Jeremy, please look at the two commits in http://git.samba.org/?p=gd/samba/.git;a=shortlog;h=master-schannel before digging deeper.
Not the right fix (although I appreciate the error message you used :-). My patch changes cm_get_schannel_creds() to return NTSTATUS, which is what we should be doing here. Sorry, you'll have to rebase :-). Jeremy.
Ok, ok :) But please look at the 2nd commit, this is really a huge problem for multiple schanneld connections.
Created attachment 5916 [details] Plain patch fro 3.5.x.
Created attachment 5917 [details] Guenther's patch for 3.5.x to fix the allocation problem.
Created attachment 5918 [details] gt-am format patch for 3.5.x.

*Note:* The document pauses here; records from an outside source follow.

/-! ### modReq -/

@[simp] theorem modReq_pending (s : State) (n : Nat) (f : Req → Req) : (modReq s n f).pending = s.pending := rfl
@[simp] theorem modReq_draws (s : State) (n : Nat) (f : Req → Req) : (modReq s n f).draws = s.draws := rfl
@[simp] theorem modReq_now (s : State) (n : Nat) (f : Req → Req) : (modReq s n f).now = s.now := rfl
@[simp] theorem modReq_fuses (s : State) (n : Nat) (f : Req → Req) : (modReq s n f).fuses = s.fuses := rfl
@[simp] theorem modReq_boot (s : State) (n : Nat) (f : Req → Req) : (modReq s n f).boot = s.boot := rfl
@[simp] theorem modReq_pins (s : State) (n : Nat) (f : Req → Req) : (modReq s n f).pins = s.pins := rfl
@[simp] theorem modReq_power (s : State) (n : Nat) (f : Req → Req) : (modReq s n f).power = s.power := rfl
@[simp] theorem modReq_thermal (s : State) (n : Nat) (f : Req → Req) : (modReq s n f).thermal = s.thermal := rfl
@[simp] theorem modReq_health (s : State) (n : Nat) (f : Req → Req) : (modReq s n f).health = s.health := rfl
@[simp] theorem modReq_policies (s : State) (n : Nat) (f : Req → Req) : (modReq s n f).policies = s.policies := rfl
@[simp] theorem modReq_policyDue (s : State) (n : Nat) (f : Req → Req) : (modReq s n f).policyDue = s.policyDue := rfl
@[simp] theorem modReq_creds (s : State) (n : Nat) (f : Req → Req) : (modReq s n f).creds = s.creds := rfl
@[simp] theorem modReq_sessions (s : State) (n : Nat) (f : Req → Req) : (modReq s n f).sessions = s.sessions := rfl
@[simp] theorem modReq_closedIds (s : State) (n : Nat) (f : Req → Req) : (modReq s n f).closedIds = s.closedIds := rfl
@[simp] theorem modReq_reasm (s : State) (n : Nat) (f : Req → Req) : (modReq s n f).reasm = s.reasm := rfl
@[simp] theorem modReq_doorbells (s : State) (n : Nat) (f : Req → Req) : (modReq s n f).doorbells = s.doorbells := rfl
@[simp] theorem modReq_doorPtr (s : State) (n : Nat) (f : Req → Req) : (modReq s n f).doorPtr = s.doorPtr := rfl
@[simp] theorem modReq_live (s : State) (n : Nat) (f : Req → Req) : (modReq s n f).live = s.live := rfl
@[simp] theorem modReq_finals (s : State) (n : Nat) (f : Req → Req) : (modReq s n f).finals = s.finals := rfl
@[simp] theorem modReq_heldChunks (s : State) (n : Nat) (f : Req → Req) : (modReq s n f).heldChunks = s.heldChunks := rfl
@[simp] theorem modReq_ports (s : State) (n : Nat) (f : Req → Req) : (modReq s n f).ports = s.ports := rfl
@[simp] theorem modReq_relaySet (s : State) (n : Nat) (f : Req → Req) : (modReq s n f).relaySet = s.relaySet := rfl
@[simp] theorem modReq_relayOut (s : State) (n : Nat) (f : Req → Req) : (modReq s n f).relayOut = s.relayOut := rfl
@[simp] theorem modReq_intake (s : State) (n : Nat) (f : Req → Req) : (modReq s n f).intake = s.intake := rfl
@[simp] theorem modReq_wire (s : State) (n : Nat) (f : Req → Req) : (modReq s n f).wire = s.wire := rfl
@[simp] theorem modReq_relayWire (s : State) (n : Nat) (f : Req → Req) : (modReq s n f).relayWire = s.relayWire := rfl
@[simp] theorem modReq_out (s : State) (n : Nat) (f : Req → Req) : (modReq s n f).out = s.out := rfl
@[simp] theorem modReq_sbOut (s : State) (n : Nat) (f : Req → Req) : (modReq s n f).sbOut = s.sbOut := rfl
@[simp] theorem modReq_chases (s : State) (n : Nat) (f : Req → Req) : (modReq s n f).chases = s.chases := rfl
@[simp] theorem modReq_stages (s : State) (n : Nat) (f : Req → Req) : (modReq s n f).stages = s.stages := rfl
@[simp] theorem modReq_tiles (s : State) (n : Nat) (f : Req → Req) : (modReq s n f).tiles = s.tiles := rfl
@[simp] theorem modReq_net (s : State) (n : Nat) (f : Req → Req) : (modReq s n f).net = s.net := rfl
@[simp] theorem modReq_landings (s : State) (n : Nat) (f : Req → Req) : (modReq s n f).landings = s.landings := rfl
@[simp] theorem modReq_remoteDue (s : State) (n : Nat) (f : Req → Req) : (modReq s n f).remoteDue = s.remoteDue := rfl
@[simp] theorem modReq_remoteUsed (s : State) (n : Nat) (f : Req → Req) : (modReq s n f).remoteUsed = s.remoteUsed := rfl
@[simp] theorem modReq_torusOut (s : State) (n : Nat) (f : Req → Req) : (modReq s n f).torusOut = s.torusOut := rfl
@[simp] theorem modReq_memH (s : State) (n : Nat) (f : Req → Req) : (modReq s n f).memH = s.memH := rfl
@[simp] theorem modReq_memB (s : State) (n : Nat) (f : Req → Req) : (modReq s n f).memB = s.memB := rfl
@[simp] theorem modReq_objs (s : State) (n : Nat) (f : Req → Req) : (modReq s n f).objs = s.objs := rfl
@[simp] theorem modReq_objWaits (s : State) (n : Nat) (f : Req → Req) : (modReq s n f).objWaits = s.objWaits := rfl
@[simp] theorem modReq_nextReq (s : State) (n : Nat) (f : Req → Req) : (modReq s n f).nextReq = s.nextReq := rfl
@[simp] theorem modReq_logs (s : State) (n : Nat) (f : Req → Req) : (modReq s n f).logs = s.logs := rfl
@[simp] theorem modReq_comps (s : State) (n : Nat) (f : Req → Req) : (modReq s n f).comps = s.comps := rfl
@[simp] theorem modReq_fills (s : State) (n : Nat) (f : Req → Req) : (modReq s n f).fills = s.fills := rfl
@[simp] theorem modReq_feederPtr (s : State) (n : Nat) (f : Req → Req) : (modReq s n f).feederPtr = s.feederPtr := rfl
@[simp] theorem modReq_torus (s : State) (n : Nat) (f : Req → Req) : (modReq s n f).torus = s.torus := rfl
@[simp] theorem modReq_jobs (s : State) (n : Nat) (f : Req → Req) : (modReq s n f).jobs = s.jobs := rfl
@[simp] theorem modReq_faults (s : State) (n : Nat) (f : Req → Req) : (modReq s n f).faults = s.faults := rfl
@[simp] theorem modReq_spares (s : State) (n : Nat) (f : Req → Req) : (modReq s n f).spares = s.spares := rfl
@[simp] theorem modReq_snap (s : State) (n : Nat) (f : Req → Req) : (modReq s n f).snap = s.snap := rfl
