/-- Events with one operand out of its width, range or length. -/
theorem test_illFormed_events : ∀ x ∈ ([
    .askestPacket 4 [] 0,
    .askestPacket 0 [] (2 ^ 64),
    .reassemblyTimeout (2 ^ 32) 0 0,
    .reassemblyTimeout 0 (2 ^ 16) 0,
    .sessionPendingTimeout (2 ^ 32),
    .fileIdleTimeout 0 (2 ^ 32),
    .policyTakeEffect (2 ^ 16),
    .portRetrain 4 true,
    .arpRequest 4 [],
    .neighborSolicitation 4 [],
    .mkaFrame 4 0 0 none,
    .mkaFrame 0 256 0 none,
    .mkaFrame 0 0 (2 ^ 64) none,
    .mkaFrame 0 0 0 (some default),
    .relayFrame 6 default,
    .relayFrame 0 { (default : RelayFrame) with entryPort := 4 },
    .relayReply { (default : RelayFrame) with mac := 2 ^ 48 },
    .intakeFrame 4 [],
    .flowIdleExpiry (2 ^ 32),
    .fenceDrainDone 32,
    .lockupTake 2048 0 0,
    .tokenTake 0 32 0,
    .tokenTake 0 0 4,
    .tileSwitch 2048,
    .tokenEject 0 (2 ^ 64),
    .fire 2048 0 [],
    .fire 0 0 [.caseRow 32 0 (List.replicate 64 0)],
    .fire 0 0 [.accSet 2],
    .add 0 32,
    .creditReturn 0 64,
    .bankGrant 0 17 [],
    .bankGrant 0 0 [default],
    .fillStart 64 0 0 [],
    .fillStart 0 0 4096 [],
    .fillStart 0 0 0 [(0, 256)],
    .slotRelease 0 0 64,
    .slipIn 0 4096 [],
    .passBegin 32 0,
    .passBegin 0 (2 ^ 64),
    .walkComplete (2 ^ 32),
    .compositorRow 4,
    .granuleRead true 1 none [],
    .granuleRead true (1152 * 2 ^ 30) none [],
    .granuleRead false (1024 * 2 ^ 32) none [],
    .granuleRead true 0 (some 32) [],
    .granuleRead true 0 none [{ (default : GranuleOutcome) with errs := [(128, 1)] }],
    .granuleWrite true 0 0 [] (List.replicate 64 true) false [],
    .granuleWrite true 0 0 (List.replicate 64 0) [] false [],
    .retrainDone true 512 true,
    .retrainDone false 16 true,
    .granuleJoin 0 true 1152,
    .granuleJoin 0 false 1024,
    .moveComplete 32 0,
    .windowFill 0 (2 ^ 64) 0,
    .faultDetect ⟨2 ^ 16, 0, 0⟩,
    .faultDetect ⟨0, 2 ^ 16, 0⟩,
    .faultDetect ⟨0, 0, 2048⟩,
    .captureDone (2 ^ 16),
    .commandWd 3 0,
    .packageReset (2 ^ 16) 0,
    .wearSample 4096 0,
    .phaseRetire 12 0 0 true,
    .phaseRetire 0 256 0 true,
    .scrubDone 32 [],
    .discoveryMsg 6 okMsg,
    .discoveryMsg 0 { okMsg with x := 64 },
    .discoveryMsg 0 { okMsg with z := 32 },
    .discoveryMsg 0 { okMsg with port := 8 },
    .discoveryMsg 0 { okMsg with nonce := zeros 31 },
    .linkFrame 6 none [],
    .linkFrame 0 none (List.replicate 17 (false, false)),
    .frameNak 0 (2 ^ 32),
    .laneSpareRetrain 0 10 true,
    .linkRekey 6,
    .rekeyMsg 6 (zeros 32) (zeros 97) (zeros 96),
    .rekeyMsg 0 (zeros 31) (zeros 97) (zeros 96),
    .torusPortTrained 0 [10],
    .syncMsg 0 0 128 0 0 0,
    .joinMsg 6 default,
    .joinTimeout (2 ^ 64),
    .fenceMsg 0 0 (2 ^ 64) 0 0,
    .rejoinMsg 0 0 0 256,
    .rejoinAck 0 0 0 (2 ^ 16),
    .thermTripRelease 256,
    .refclkLoss 6,
    .tempSample [],
    .tempSample (List.replicate 72 256),
    .curBinUpdate [2048, 0, 0, 0],
    .railsSettled [],
    .limiter ⟨2 ^ 16, List.replicate 12 0, 0, 0⟩,
    .holdEnd (2 ^ 16),
    .senseCheck 6 0 0,
    .laneShort 4 0 0,
    .aonCheck 256,
    .bootConfig default,
    .fwChunk (2 ^ 32) [],
    .bringUpDone { (default : BringUpResult) with failCode := 256 },
    .claimWindow (2 ^ 16),
    .getCertificate 16 0 0,
    .getCertificate 0 (2 ^ 16) 0,
    .challenge 0 [],
    .getMeasurements 256 (List.replicate 32 0),
    .unsupportedRequest 256,
    .inputOorChange (2 ^ 16),
    .jtagInstruction 256] : List Instr), x.widthsOk = false := by decide +kernel

/-! ### States that meet the hypotheses of the statements about the machine as a whole -/

theorem witness_StepRunsFrontCommand : { up with pending := [.epoN, .resetN] }.pending = .epoN :: [.resetN] := rfl

theorem witness_EmptyQueueTicks : up.pending = [] := rfl

theorem witness_StepKeeps : State.reset.memOk ∧ step State.reset = .next (tick State.reset) :=
  ⟨⟨by decide, by decide⟩, rfl⟩

/-- The state with a descriptor of the command `op` in doorbell queue 0. -/
def queued (s : State) (op : Nat) : State := { s with doorbells := [[⟨7, op, 1, 0, default, none, 0, 0, []⟩], [], [], [], [], []] }

def liveAs (op : Nat) : LiveCmd := ⟨7, 1, op, 0, 255, false, none, 0⟩

/-- Each way in which the common checks of GateAnswers turn a PING, or another command, away. -/
theorem witness_GateAnswers :
    takeDesc { queued up 3 with doorPtr := 0 } hdr 4 = some (queued up 3) ∧
    takeDesc { queued up 4 with doorbells := [[⟨7, 3, 1, 0, default, none, 0, 0, []⟩, ⟨7, 4, 1, 0, default, none, 0, 0, []⟩], [], [], [], [], []] } hdr 4 = none ∧
    (takeDesc (queued up 4) hdr 4).isSome = true ∧ kget up.sessions 7 = none ∧
    (kget (on up (sess .own 255)).sessions 7 = some (sess .own 255) ∧
      liveOf { on up (sess .own 255) with live := [liveAs 4] } 7 1 = some (liveAs 4) ∧ isChunked 4 = false) ∧
    liveOf { on up (sess .own 255) with live := [liveAs 3] } 7 1 = some (liveAs 3) ∧
    (liveOf { up with finals := [⟨0, mkReply 0 7 4 1 0 0 [], []⟩] } 7 1 = none ∧
      keptFinal { up with finals := [⟨0, mkReply 0 7 4 1 0 0 [], []⟩], now := 1000000000 } 7 4 1 =
        some ⟨0, mkReply 0 7 4 1 0 0 [], []⟩) ∧
    keptFinal { up with finals := [⟨0, mkReply 0 7 4 1 0 0 [], []⟩], now := 1000000001 } 7 4 1 = none ∧
    entitled ten ⟨0x0010, [.own], false, 0⟩ = false ∧
    (entitled ten ⟨0x0032, [.ten], false, 0⟩ = true ∧
      fenceAnswers (withChase { claimed with state := .releasing }) ten 0x0032 = true) ∧
    ((1024 : Nat) ≤ (List.replicate 1024 (liveAs 0x0044)).countP fun l => l.session == 7 && !l.isRequest) := by
  decide +kernel

theorem witness_ViolationHasNoEffect :
    gatedBy (.claim hdr [] []) = some (hdr, ⟨0x0010, [.own], false, 0⟩) ∧
    takeDesc (on up ten) hdr 0x0010 = some (on up ten) ∧ kget (on up ten).sessions 7 = some ten ∧
    liveOf (on up ten) 7 1 = none ∧ keptFinal (on up ten) 7 0x0010 1 = none ∧
    entitled ten ⟨0x0010, [.own], false, 0⟩ = false := by decide +kernel
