-- ==== Sys2Proof/Safety.lean ====
section
/-! DEFINITION. The terms claims are made in: the legal words and positions, the invariant of the state, the premises of a
run, and the read and write sets of the operations. -/

namespace Sys2Proof.Machine

/-- `base`, `base + 1`, ... , `n` words. -/
def wordsFrom (base : OpWord) (n : Nat) : List OpWord := (List.range n).map fun k => base + BitVec.ofNat 16 k

/-- The 107 legal host words (30_encoding.md R83, R84). -/
def hostWords : List OpWord :=
  [0x0100#16, 0x0200#16, 0x0300#16] ++ wordsFrom 0x0400#16 8 ++ wordsFrom 0x0500#16 32 ++ wordsFrom 0x0600#16 64

/-- The 134 legal sequencer words (30_encoding.md R83, R84). -/
def sequencerWords : List OpWord :=
  [0x1000#16, 0x3000#16, 0x1100#16] ++ wordsFrom 0x2000#16 16 ++ wordsFrom 0x2110#16 48 ++ [0x3100#16] ++ wordsFrom 0x3200#16 64 ++
    [0x3300#16, 0x3400#16]

/-- The 135 values of `pc` (10_state.md R36). -/
def legalPc (pc : OpWord) : Bool := decide (pc = 0#16 ∨ pc ∈ sequencerWords)

/-- `pc` is at or past HINIT in a run (10_state.md R44 (d)): neither halted nor at FINIT. -/
def pastFinit (pc : OpWord) : Prop := pc ≠ 0x0000#16 ∧ pc ≠ 0x1000#16

/-- The invariants of the state (10_state.md R44 (a) to (d)) and what makes them inductive: what FINIT computed from `LEN`
still stands during the run, and the block loop has run as often as `BI` says. -/
structure StateInv (s : State) : Prop where
  /-- MSG keeps its canonical form. -/
  msg_wf : s.msg.wf = true
  /-- R44 (c). -/
  legal_pc : legalPc s.pc = true
  /-- R44 (a). -/
  done_halted : s.DONE = true → s.pc = 0x0000#16 ∧ s.FAULT = false
  /-- R44 (b), first half. -/
  fault_halted : s.FAULT = true → s.pc = 0x0000#16 ∧ s.DONE = false ∧ s.CAUSE = 5#4
  /-- R44 (b), second half. -/
  no_cause : s.FAULT = false → s.CAUSE = 0#4
  /-- The lengths are those FINIT computes from `LEN` (R28, R29), which no run changes. -/
  lengths : pastFinit s.pc → s.BITLEN = bitLength s.LEN ∧ s.NBLK = blockCount s.LEN
  /-- R44 (d). -/
  blocks : pastFinit s.pc → s.BI.toNat ≤ s.NBLK.toNat ∧ 1 ≤ s.NBLK.toNat
  /-- No block is framed before the first FRAME. -/
  none_framed : s.pc = 0x3000#16 → s.BI = 0#64
  /-- R44 (d): at FRAME a block remains. -/
  block_remains : s.pc = 0x1100#16 → s.BI.toNat < s.NBLK.toNat
  /-- Past FRAME a block has been framed. -/
  one_framed : pastFinit s.pc → s.pc ≠ 0x3000#16 → s.pc ≠ 0x1100#16 → 1 ≤ s.BI.toNat
  /-- EMIT comes after the last block (42_round_pipeline.md R147). -/
  all_framed : s.pc = 0x3400#16 → s.BI = s.NBLK
  /-- R44 (e), the part that is about registers. -/
  done_framed : s.DONE = true → s.BI = s.NBLK

/-- Every byte a run reads is defined (20_memory.md R67; 70_reset_and_hazards.md R242, LP2). -/
def MessageDefined (s : State) : Prop := ∀ p, p < s.LEN.toNat → ∃ b, s.msg.read p = some b

/-- `MSG[0 .. LEN-1]` is the byte sequence `m`. -/
def MessageIs (s : State) (m : List Byte) : Prop :=
  s.LEN.toNat = m.length ∧ ∀ p, p < m.length → s.msg.read p = m[p]?

/-- A turn of the host port or of the sequencer: neither RESET nor a write to MSG (70_reset_and_hazards.md R242, LP3, LP4). -/
def Turn.harmless : Turn → Bool
  | .hostOp _ _ => true
  | .sequencer => true
  | .reset => false
  | .writeMsg _ _ => false

/-- The successor table of 30_encoding.md R88; `more` is FOLD's test `BI < NBLK`. Inside a run of one indexed operation the
position goes up by one. -/
def successorOf (pc : OpWord) (more : Bool) : OpWord :=
  if pc = 0x0000#16 then 0x0000#16
  else if pc = 0x1000#16 then 0x3000#16
  else if pc = 0x3000#16 then 0x1100#16
  else if pc = 0x1100#16 then 0x2000#16
  else if pc = 0x200F#16 then 0x2110#16
  else if pc = 0x213F#16 then 0x3100#16
  else if pc = 0x3100#16 then 0x3200#16
  else if pc = 0x323F#16 then 0x3300#16
  else if pc = 0x3300#16 then (if more then 0x1100#16 else 0x3400#16)
  else if pc = 0x3400#16 then 0x0000#16
  else pc + 1#16

/-- The columns of the table of 10_state.md R46 (K and IV, which nothing writes, apart), MSG among them, and the port's `din`. -/
inductive Reg where
  | LEN | BITLEN | NBLK | BI | MSG | BLK | W | H | V | pc | DONE | faultCause | din
  deriving DecidableEq, Repr

/-- The states agree on a register. -/
def Reg.same : Reg → State → State → Prop
  | .LEN, s, t => s.LEN = t.LEN
  | .BITLEN, s, t => s.BITLEN = t.BITLEN
  | .NBLK, s, t => s.NBLK = t.NBLK
  | .BI, s, t => s.BI = t.BI
  | .MSG, s, t => ∀ p, s.msg.read p = t.msg.read p
  | .BLK, s, t => s.BLK = t.BLK
  | .W, s, t => s.W = t.W
  | .H, s, t => s.H = t.H
  | .V, s, t => s.V = t.V
  | .pc, s, t => s.pc = t.pc
  | .DONE, s, t => s.DONE = t.DONE
  | .faultCause, s, t => s.FAULT = t.FAULT ∧ s.CAUSE = t.CAUSE
  | .din, s, t => s.din = t.din

/-- `t` is `s` but for one register. -/
def Reg.differOnlyAt : Reg → State → State → Prop
  | .LEN, s, t => ∃ v, t = { s with LEN := v }
  | .BITLEN, s, t => ∃ v, t = { s with BITLEN := v }
  | .NBLK, s, t => ∃ v, t = { s with NBLK := v }
  | .BI, s, t => ∃ v, t = { s with BI := v }
  | .MSG, s, t => ∃ v, t = { s with msg := v }
  | .BLK, s, t => ∃ v, t = { s with BLK := v }
  | .W, s, t => ∃ v, t = { s with W := v }
  | .H, s, t => ∃ v, t = { s with H := v }
  | .V, s, t => ∃ v, t = { s with V := v }
  | .pc, s, t => ∃ v, t = { s with pc := v }
  | .DONE, s, t => ∃ v, t = { s with DONE := v }
  | .faultCause, s, t => ∃ v w, t = { s with FAULT := v, CAUSE := w }
  | .din, s, t => ∃ v, t = { s with din := v }

/-- The `r` columns of the table of 10_state.md R46, and `din` for SETLEN. -/
def readSet : Instr → List Reg
  | .setlen => [.pc, .faultCause, .din]
  | .start => [.pc, .faultCause]
  | .getst => [.pc, .DONE, .faultCause]
  | .getw _ => [.H, .DONE, .faultCause]
  | .getb _ => [.H, .DONE, .faultCause]
  | .getx _ => [.H, .DONE, .faultCause]
  | .finit => [.LEN]
  | .frame => [.LEN, .BITLEN, .NBLK, .BI, .MSG]
  | .wload _ => [.BLK]
  | .wexp _ => [.W]
  | .hinit => []
  | .seed => [.H]
  | .round _ => [.W, .V]
  | .fold => [.NBLK, .BI, .H, .V]
  | .emit => []

/-- The `w` columns of the table of 10_state.md R46. -/
def writeSet : Instr → List Reg
  | .setlen => [.LEN]
  | .start => [.pc, .DONE]
  | .getst => []
  | .getw _ => []
  | .getb _ => []
  | .getx _ => []
  | .finit => [.BITLEN, .NBLK, .BI, .pc]
  | .frame => [.BI, .BLK, .pc]
  | .wload _ => [.W, .pc]
  | .wexp _ => [.W, .pc]
  | .hinit => [.H, .pc]
  | .seed => [.V, .pc]
  | .round _ => [.V, .pc]
  | .fold => [.H, .pc]
  | .emit => [.pc, .DONE]

/-- Two outcomes are the same but for one register. -/
def Reg.outcomesDifferOnlyAt (r : Reg) :
    Host.Outcome State Fault Refusal → Host.Outcome State Fault Refusal → Prop
  | .next s, .next t => r.differOnlyAt s t
  | .fault e, .fault f => e = f
  | _, _ => False

end Sys2Proof.Machine
end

Unfortunately, gd's patch breaks the s4 WAF build due to : ../../libcli/auth/credentials.c: In function ‘netlogon_creds_copy’: ../../libcli/auth/credentials.c:485: error: implicit declaration of function ‘sid_dup_talloc’ ../../libcli/auth/credentials.c:485: warning: assignment makes pointer from integer without a cast Will post a fix shortly. Jeremy.
Created attachment 5920 [details] git am format patch for 3.4.x.
Created attachment 5921 [details] git am fix for 3.5.x - part1
Created attachment 5922 [details] git am fix for 3.5.x - part2
David Woodhouse <dwmw2@infradead.org> - please apply the two attachments marked as "git am fix for 3.5.x - part1", and "part2". These should fix the issue for you. Please report back that they have fixed the problem. Guenther, if you're satisfied with the patches for 3.5.x and 3.4.x please re-assign to Karolin for inclusion. Jeremy
Thanks. Given that I didn't really know how to reliably reproduce it, is there something I should be looking for in the logs which tells me it *would* have happened?
Errr - no, sorry :-). It's the absence of a crash. Rather like one hand clapping :-). Jeremy.
Hm, then I'll tell you in a week or so if it hasn't crashed :)
Karolin, please add to 3.4 (that one patch) and to 3.5 (the two patches)
Pushed to both branches. Closing out bug report. Please feel free to reopen if it's still an issue. Thanks!
*** Bug 8062 has been marked as a duplicate of this bug. ***